I have never rented an apartment that didn’t come with a freezer.
:confused:

They probably mean a chest/deep freezer

I decided to make my own vanilla, and picked up a fifth of the cheapest vodka the discount grocery down the road from me sells. (I’ll have to go elsewhere for the vanilla beans.) The teenage cashier asked me, “Headed to a party?” and I replied, “This kind of thing wouldn’t happen at the kind of party I would attend, and believe me, a lot of the ‘fun’ goes away once you’re legal.”

I then told her what I was going to do with it, and that this bottle will probably outlive me. :cool:

Good. But I’ve heard the “I can’t afford to cook at home because of spices” stuff a lot. Unless you plan to throw the stuff away, you can’t charge the full cost of a purchase to a single meal.
The Times last Sunday had an excellent supplement with recipes requiring only one pot.

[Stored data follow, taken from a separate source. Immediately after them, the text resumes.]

/-- One slot of REMARK. -/
theorem remarked_remarkSlot (key : Key) (i : Nat) (r : State × Nat × Nat × Nat) :
    Remarked key [i] r (State.remarkSlot key i r) := by
  by_cases hholds : ∃ x slot c, r.1.Holds i x slot c
  case neg =>
    have hnone : ∀ x slot c, ¬r.1.Holds i x slot c := fun x slot c h => hholds ⟨x, slot, c, h⟩
    rw [remarkSlot_unmatched hnone]
    exact remarked_kept (fun x slot c h => absurd h (hnone x slot c))
      (by simp [State.remarkCounts, counts_of_none hnone])
  obtain ⟨x, slot, c, h⟩ := hholds
  by_cases hform : x.sheet.form = key.form
  case neg =>
    have hother : ∀ z d y, r.1.Holds i z d y → z.sheet.form ≠ key.form := fun z d y hz => by
      obtain rfl := Option.some.inj (h.stored.symm.trans hz.stored)
      exact hform
    rw [remarkSlot_otherForm h hform]
    exact remarked_kept hother (by simp [State.remarkCounts, counts_of_holds h, hform, Prod.ext_iff])
  cases hkind : x.kind with
  | duplicate =>
    rw [remarkSlot_duplicate h hform hkind]
    refine ⟨rfl, stored?_rescored h hform, fun d => ?_, by
      simp [State.remarkCounts, counts_of_holds h, hform, hkind, Prod.ext_iff]⟩
    have hnone : ∀ y, r.1.newResult key d y i = none := fun y => newResult_eq_none fun z hz hfilled => by
      obtain rfl := Option.some.inj (h.stored.symm.trans hz)
      simp [hkind] at hfilled
    simp [hnone]
  | filled =>
    rw [remarkSlot_filled h hform hkind]
    refine ⟨rfl, stored?_rescored h hform, fun d => ?_, by
      simp [State.remarkCounts, counts_of_holds h, hform, hkind, Prod.ext_iff]⟩
    rw [cand?_modCand, putStore_cand?, putStore_cand?]
    by_cases hd : d = slot
    · have hsome : r.1.newResult key slot c i = some (i, resultFor key x.sheet.rows c true) :=
        newResult_eq_some.mpr ⟨x, h.stored, ⟨hkind, h.ref, hform⟩, rfl⟩
      rw [if_pos hd, hd, h.cand]
      simp [hsome]
    · have hnone : ∀ y, r.1.newResult key d y i = none := fun y => newResult_eq_none fun z hz ⟨_, href, _⟩ => by
        obtain rfl := Option.some.inj (h.stored.symm.trans hz)
        exact hd (Option.some.inj (href.symm.trans h.ref))
      simp [hd, hnone]

/-- A slot that is not listed holds, after REMARK over the list, what it held; its candidate differs in the summary. -/
theorem Remarked.newResult_eq (h : Remarked key ids r t) (hi : i ∉ ids) (y : Candidate) (l : List (Nat × Result)) :
    t.1.newResult key slot (y.retake l) i = r.1.newResult key slot y i := by
  simp only [State.newResult, h.store i, if_neg hi, resultFor_retake]

theorem Remarked.rescored_eq (h : Remarked key ids r t) (x : Stored) : t.1.rescored key x = r.1.rescored key x := by
  unfold State.rescored
  cases x.ref with
  | none => rfl
  | some slot => cases hc : r.1.cand? slot <;> simp [h.cands slot, hc, resultFor_retake]

theorem Remarked.counts_eq (h : Remarked key ids r t) (hi : i ∉ ids) (p : Stored → Bool) :
    t.1.counts p i = r.1.counts p i := by
  simp [State.counts, h.store i, hi, h.cands]

theorem Remarked.remarkCounts_eq (h : Remarked key [i] r t) (hi : i ∉ ids) :
    t.1.remarkCounts key ids = r.1.remarkCounts key ids := by
  have hsame : ∀ p, ids.countP (t.1.counts p) = ids.countP (r.1.counts p) := fun p =>
    List.countP_congr fun j hj => by
      rw [h.counts_eq (fun hmem => hi (List.mem_singleton.mp hmem ▸ hj)) p]
  simp only [State.remarkCounts, hsame]

/-- One slot, and then others that are not it. -/
theorem Remarked.cons (hi : i ∉ ids) (hfirst : Remarked key [i] r t) (hrest : Remarked key ids t u) :
    Remarked key (i :: ids) r u where
  frame := by
    rw [hrest.frame, hfirst.frame]
  store j := by
    rw [hrest.store j, hfirst.store j, funext hfirst.rescored_eq]
    by_cases hj : j = i
    · subst hj
      simp [hi]
    · simp [hj]
  cands slot := by
    have hsame : ∀ y l, ids.filterMap (t.1.newResult key slot (Candidate.retake y l)) =
        ids.filterMap (r.1.newResult key slot y) := fun y l => List.filterMap_congr fun j hj =>
      hfirst.newResult_eq (fun hmem => hi (List.mem_singleton.mp hmem ▸ hj)) y l
    rw [hrest.cands slot, hfirst.cands slot, Option.map_map]
    refine congrArg (Option.map · _) (funext fun y => ?_)
    rw [Function.comp_apply, hsame, retake_retake, ← List.filterMap_append, List.singleton_append]
  counts := by
    rw [hrest.counts, hfirst.counts, hfirst.remarkCounts_eq hi, remarkCounts_cons ids, add_assoc]

/-- Slots that are all different. -/
theorem remarked_foldl (key : Key) (hids : ids.Nodup) (r : State × Nat × Nat × Nat) :
    Remarked key ids r (ids.foldl (fun r i => State.remarkSlot key i r) r) := by
  induction ids generalizing r with
  | nil => exact remarked_nil key r
  | cons i ids ih =>
    obtain ⟨hi, hrest⟩ := List.nodup_cons.mp hids
    exact (remarked_remarkSlot key i r).cons hi (ih hrest _)

end

/-! ### The candidates after REMARK (R160) -/

/-- The entries of an ascending list up to the last that gives a value end in that value. -/
theorem filterMap_eq_concat {β : Type} {f : Nat → Option β} {ids : List Nat} {i : Nat} {p : β}
    (hascending : ids.Pairwise (· < ·)) (hi : i ∈ ids) (hp : f i = some p) (hlast : ∀ j ∈ ids, i < j → f j = none) :
    ∃ l, ids.filterMap f = l ++ [p] := by
  obtain ⟨before, after, rfl⟩ := List.append_of_mem hi
  obtain ⟨-, hfrom, -⟩ := List.pairwise_append.mp hascending
  obtain ⟨hafter, -⟩ := List.pairwise_cons.mp hfrom
  have hnone : after.filterMap f = [] :=
    List.filterMap_eq_nil_iff.mpr fun j hj => hlast j (by simp [hj]) (hafter j hj)
  exact ⟨before.filterMap f, by rw [List.filterMap_append, List.filterMap_cons_some hp, hnone]⟩

section
variable {key : Key} {i c : Nat} {ids : List Nat} {r u : State × Nat × Nat × Nat} {y : Candidate}

/-- A candidate with no FILLED sheet listed is as before. -/
theorem Remarked.cand?_kept (h : Remarked key ids r u)
    (hnone : ∀ y, ∀ i ∈ ids, r.1.newResult key c y i = none) : u.1.cand? c = r.1.cand? c := by
  have hempty : ∀ y, ids.filterMap (r.1.newResult key c y) = [] := fun y => List.filterMap_eq_nil_iff.mpr (hnone y)
  simp [h.cands c, hempty]

/-- A candidate's summary takes the result of the last FILLED sheet listed. -/
theorem Remarked.cand?_filled (h : Remarked key ids r u) (hascending : ids.Pairwise (· < ·))
    (hy : r.1.cand? c = some y) (hi : i ∈ ids) {result : Result} (hresult : r.1.newResult key c y i = some (i, result))
    (hlast : ∀ j ∈ ids, i < j → r.1.newResult key c y j = none) :
    ∃ slot : Option Nat, u.1.cand? c = some { y with summary := some ⟨result, slot⟩ } ∧
      (∀ m, y.summary = some m → slot = m.store) ∧
      (y.summary = none → ∃ j ∈ ids, ∃ p, r.1.newResult key c y j = some p ∧ slot = some j) := by
  obtain ⟨l, hl⟩ := filterMap_eq_concat hascending hi hresult hlast
  obtain ⟨slot, hsummary, hkept, hfirst⟩ := foldl_takeResult_concat l i result y.summary
  refine ⟨slot, ?_, hkept, fun hnone => ?_⟩
  · rw [h.cands c, hy, Option.map_some, hl, Candidate.retake, hsummary]
  · obtain ⟨p, hp, hslot⟩ := hfirst hnone
    obtain ⟨j, hj, hjp⟩ := List.mem_filterMap.mp (hl ▸ hp)
    obtain ⟨x, -, -, rfl⟩ := newResult_eq_some.mp hjp
    exact ⟨j, hj, _, hjp, hslot⟩

end

/-! ### The request -/

section
variable {s : State} {sitting : Byte}

/-- The slots of a sitting's stored sheets. -/
theorem mem_storedOf {k i : Nat} : i ∈ s.storedOf k ↔ ∃ x, s.stored? i = some x ∧ x.sheet.sitting = k := by
  rw [State.storedOf, mem_indexesWhere]
  constructor
  · rintro ⟨_ | x, ho, hk⟩
    · exact absurd hk (by simp)
    · exact ⟨x, join_getElem?_eq_some.mpr ho, by simpa using hk⟩
  · rintro ⟨x, hx, hk⟩
    exact ⟨some x, join_getElem?_eq_some.mp hx, by simpa using hk⟩

theorem storedOf_pairwise (s : State) (k : Nat) : (s.storedOf k).Pairwise (· < ·) := indexesWhere_pairwise _ _

/-- A count over the slots of a sitting is one over the store. -/
theorem countP_storedOf (k : Nat) (p : Stored → Bool) : (s.storedOf k).countP (s.counts p) =
    (List.range 64).countP (fun i => (s.stored? i).any (fun x =>
      x.sheet.sitting == k && x.ref.any (fun c => (s.cand? c).isSome) && p x)) := by
  have hslots : s.storedOf k = (List.range 64).filter (fun i => (s.stored? i).any (·.sheet.sitting == k)) :=
    eq_filter_range (storedOf_pairwise s k) fun i => by
      rw [mem_storedOf]
      constructor
      · rintro ⟨x, hx, hk⟩
        exact ⟨(Vector.getElem?_eq_some_iff.mp (join_getElem?_eq_some.mp hx)).1, by simp [hx, hk]⟩
      · rintro ⟨-, hk⟩
        simpa [Option.any_eq_true] using hk
  rw [hslots, List.countP_filter]
  refine List.countP_congr fun i _ => ?_
  cases hx : s.stored? i with
  | none => simp [State.counts, hx]
  | some x => simp [State.counts, hx]; tauto

/-- The slots of a sitting rescored under a key. -/
def State.remarked (s : State) (key : Key) (k : Nat) : State × Nat × Nat × Nat :=
  (s.storedOf k).foldl (fun r i => State.remarkSlot key i r) (s, 0, 0, 0)

theorem remarked_remarked (s : State) (key : Key) (k : Nat) :
    Remarked key (s.storedOf k) (s, 0, 0, 0) (s.remarked key k) :=
  remarked_foldl key ((storedOf_pairwise s k).imp Nat.ne_of_lt) _

theorem remarked_counts (key : Key) (k : Nat) : (s.remarked key k).2 = s.remarkCounts key (s.storedOf k) :=
  (remarked_remarked s key k).counts.trans (zero_add _)

section
variable {key : Key} {k i slot c : Nat} {x : Stored} {y : Candidate}

/-- A sheet of the sitting with a candidate and the key's form is rescored. -/
theorem stored?_remarked_sameForm (h : s.Holds i x slot y) (hk : x.sheet.sitting = k) (hform : x.sheet.form = key.form) :
    (s.remarked key k).1.stored? i = some { x with result := resultFor key x.sheet.rows y true } := by
  rw [(remarked_remarked s key k).store i, if_pos (mem_storedOf.mpr ⟨x, h.stored, hk⟩), h.stored, Option.map_some,
    rescored_sameForm h hform]

/-- Every other slot holds what it held. -/
theorem stored?_remarked_kept (h : ∀ x slot y, s.Holds i x slot y → x.sheet.sitting = k → x.sheet.form ≠ key.form) :
    (s.remarked key k).1.stored? i = s.stored? i := by
  rw [(remarked_remarked s key k).store i]
  split
  next hi =>
    obtain ⟨x, hx, hk⟩ := mem_storedOf.mp hi
    rw [hx, Option.map_some, rescored_kept hx fun slot y hholds => h x slot y hholds hk]
  next => rfl

/-- Slot `i` holds a FILLED sheet of the sitting and of the key's form, for candidate slot `c`. -/
def State.FilledFor (s : State) (key : Key) (k c i : Nat) (x : Stored) : Prop :=
  (s.stored? i = some x ∧ x.sheet.sitting = k) ∧ x.kind = .filled ∧ x.ref = some c ∧ x.sheet.form = key.form

theorem filledFor_of_newResult {p : Nat × Result} (hi : i ∈ s.storedOf k) (hp : s.newResult key c y i = some p) :
    ∃ x, s.FilledFor key k c i x := by
  obtain ⟨x, hx, hfilled, -⟩ := newResult_eq_some.mp hp
  obtain ⟨z, hz, hk⟩ := mem_storedOf.mp hi
  obtain rfl := Option.some.inj (hx.symm.trans hz)
  exact ⟨x, ⟨hx, hk⟩, hfilled⟩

We spent more than usual at the store buying ingredients for it. Still cheaper than eating out.

[QUOTE=aruvqan;22153004
I grew up baking the household bread and baked goods with my mom - for about 10 years. I can pretty much make bread in my sleep - though to be blunt, houswifery is working around a schedule just like any job. If I am in a bread production mode [it depends on my health and work status]
I start by having a good sour dough starter which I prefer to dry yeast. I get up, spend 5 minutes either feeding my starter, or getting the basic dough together. While the dough is hanging out rising for the next day’s baking, I do house cleaning type tasks. [Or when I telecommuted, started my work day] Next morning, punch down and knead, then back in the bowl to rest. Clean something. Second knead and form, clean up the kitchen and get the oven ready for baking. Pop it in to bake, clean something. Take it out and let sit on the counter cooling. Clean something. In the 2 to 3 hours, I can have an entire 2 bedroom house/apartment cleaned, and then it is time to start dinner. I don’t know about anybody else, but I learned my homemaking skills from my Mom old school.

[/QUOTE]

When our first kid was little my wife baked a lot of bread, and even sold some of it to restaurants near by. The one negative of home baked bread is that since you don’t put in preservatives, you need to eat it fast or freeze it. Also true of good bread you get from a bakery.

This is true (unless you throw all of the leftovers away). On the other hand, you sometimes must make an initial expenditure that is much, much greater than the cost of the first, single meal before you can have that first, single meal.